Mineral Physics Institute, State University of New York at Stony Brook, Stony Brook, New York 11794-2100, U.S.A.

Correspondence: ^* E-mail: bli{at}notes.cc.sunysb.edu

Compressional and shear wave velocities of ringwoodite (-Mg₂SiO₄) were measured on a polycrystalline specimen to 12 GPa at room temperature using ultrasonic interferometry techniques. Velocity measurements at ambient conditions yielded V_p = 9.86(3) and V_s = 5.78(2) km/s. Finite strain analysis of the high pressure velocity data yields K = 185(2) GPa, G = 120(1) GPa, K’ = 4.5(2), and G’ = 1.5(1) for the elastic moduli and their pressure derivatives, respectively. The velocities and elastic moduli at ambient conditions are indistinguishable from aggregate properties of polycrystalline ringwoodite calculated using single crystal elastic constants (C_ij). Comparison of the current results on pressure derivatives of bulk and shear moduli with previous acoustic data on iron free ringwoodite to 3 GPa and iron bearing sample to 16 GPa indicated that the discrepancy can be explained by the pressure range of the experiments rather than iron content. Current results suggest that ringwoodite and wadsleyite posses very similar pressure dependence in elastic properties to the transition zone depth.
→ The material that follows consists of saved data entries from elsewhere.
@[simp] theorem fnFault_clk (f c : Nat) : (fnFault f c s).clk = s.clk := by simp [fnFault]
@[simp] theorem fnFault_clerk (f c : Nat) : (fnFault f c s).clerk = s.clerk := by simp [fnFault]
@[simp] theorem fnFault_mbs (f c : Nat) : (fnFault f c s).mbs = s.mbs := by simp [fnFault]
@[simp] theorem fnFault_claims (f c : Nat) : (fnFault f c s).claims = s.claims := by simp [fnFault]
@[simp] theorem fnFault_link (f c : Nat) : (fnFault f c s).link = s.link := by simp [fnFault]
@[simp] theorem fnFault_pumps (f c : Nat) : (fnFault f c s).pumps = s.pumps := by simp [fnFault]
@[simp] theorem fnFault_tiles (f c : Nat) : (fnFault f c s).tiles = s.tiles := by simp [fnFault]
@[simp] theorem fnFault_lists (f c : Nat) : (fnFault f c s).lists = s.lists := by simp [fnFault]
@[simp] theorem fnFault_pipe (f c : Nat) : (fnFault f c s).pipe = s.pipe := by simp [fnFault]
@[simp] theorem fnFault_rope (f c : Nat) : (fnFault f c s).rope = s.rope := by simp [fnFault]
@[simp] theorem fnFault_stage (f c : Nat) : (fnFault f c s).stage = s.stage := by simp [fnFault]
@[simp] theorem fnFault_traces (f c : Nat) : (fnFault f c s).traces = s.traces := by simp [fnFault]
@[simp] theorem fnFault_chainA (f c : Nat) : (fnFault f c s).chainA = s.chainA := by simp [fnFault]
@[simp] theorem fnFault_chainB (f c : Nat) : (fnFault f c s).chainB = s.chainB := by simp [fnFault]
@[simp] theorem fnFault_est (f c : Nat) : (fnFault f c s).est = s.est := by simp [fnFault]
@[simp] theorem fnFault_therm (f c : Nat) : (fnFault f c s).therm = s.therm := by simp [fnFault]
@[simp] theorem fnFault_power (f c : Nat) : (fnFault f c s).power = s.power := by simp [fnFault]
@[simp] theorem fnFault_ledger (f c : Nat) : (fnFault f c s).ledger = s.ledger := by simp [fnFault]
@[simp] theorem fnFault_pair (f c : Nat) : (fnFault f c s).pair = s.pair := by simp [fnFault]
@[simp] theorem fnFault_boot (f c : Nat) : (fnFault f c s).boot = s.boot := by simp [fnFault]
@[simp] theorem fnFault_free (f c : Nat) : (fnFault f c s).free = s.free := by simp [fnFault]
@[simp] theorem fnFault_pending (f c : Nat) : (fnFault f c s).pending = s.pending := by simp [fnFault]

@[simp] theorem claimAll_clk (o : Nat) (rs : List Nat) : (claimAll o rs s).clk = s.clk := rfl
@[simp] theorem claimAll_clerk (o : Nat) (rs : List Nat) : (claimAll o rs s).clerk = s.clerk := rfl
@[simp] theorem claimAll_mbs (o : Nat) (rs : List Nat) : (claimAll o rs s).mbs = s.mbs := rfl
@[simp] theorem claimAll_evt (o : Nat) (rs : List Nat) : (claimAll o rs s).evt = s.evt := rfl
@[simp] theorem claimAll_msix (o : Nat) (rs : List Nat) : (claimAll o rs s).msix = s.msix := rfl
@[simp] theorem claimAll_funcs (o : Nat) (rs : List Nat) : (claimAll o rs s).funcs = s.funcs := rfl
@[simp] theorem claimAll_link (o : Nat) (rs : List Nat) : (claimAll o rs s).link = s.link := rfl
@[simp] theorem claimAll_pumps (o : Nat) (rs : List Nat) : (claimAll o rs s).pumps = s.pumps := rfl
@[simp] theorem claimAll_mem (o : Nat) (rs : List Nat) : (claimAll o rs s).mem = s.mem := rfl
@[simp] theorem claimAll_tiles (o : Nat) (rs : List Nat) : (claimAll o rs s).tiles = s.tiles := rfl
@[simp] theorem claimAll_lists (o : Nat) (rs : List Nat) : (claimAll o rs s).lists = s.lists := rfl
@[simp] theorem claimAll_pipe (o : Nat) (rs : List Nat) : (claimAll o rs s).pipe = s.pipe := rfl
@[simp] theorem claimAll_rope (o : Nat) (rs : List Nat) : (claimAll o rs s).rope = s.rope := rfl
@[simp] theorem claimAll_stage (o : Nat) (rs : List Nat) : (claimAll o rs s).stage = s.stage := rfl
@[simp] theorem claimAll_traces (o : Nat) (rs : List Nat) : (claimAll o rs s).traces = s.traces := rfl
@[simp] theorem claimAll_chainA (o : Nat) (rs : List Nat) : (claimAll o rs s).chainA = s.chainA := rfl
@[simp] theorem claimAll_chainB (o : Nat) (rs : List Nat) : (claimAll o rs s).chainB = s.chainB := rfl
@[simp] theorem claimAll_est (o : Nat) (rs : List Nat) : (claimAll o rs s).est = s.est := rfl
@[simp] theorem claimAll_therm (o : Nat) (rs : List Nat) : (claimAll o rs s).therm = s.therm := rfl
@[simp] theorem claimAll_power (o : Nat) (rs : List Nat) : (claimAll o rs s).power = s.power := rfl
@[simp] theorem claimAll_ledger (o : Nat) (rs : List Nat) : (claimAll o rs s).ledger = s.ledger := rfl
@[simp] theorem claimAll_pair (o : Nat) (rs : List Nat) : (claimAll o rs s).pair = s.pair := rfl
@[simp] theorem claimAll_boot (o : Nat) (rs : List Nat) : (claimAll o rs s).boot = s.boot := rfl
@[simp] theorem claimAll_diag (o : Nat) (rs : List Nat) : (claimAll o rs s).diag = s.diag := rfl
@[simp] theorem claimAll_free (o : Nat) (rs : List Nat) : (claimAll o rs s).free = s.free := rfl
@[simp] theorem claimAll_pending (o : Nat) (rs : List Nat) : (claimAll o rs s).pending = s.pending := rfl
In a pyrolite mantle with 1400 °C adiabatic foot temperature, the wadsleyite to ringwoodite phase transition is characterized as a seismic reflector spreading about 20 km in width with a density jump of 2.1% and impedance jumps of 2.4% and 3.1% for P and S waves near 520 km depth, which is consistent with seismic observations in long period data.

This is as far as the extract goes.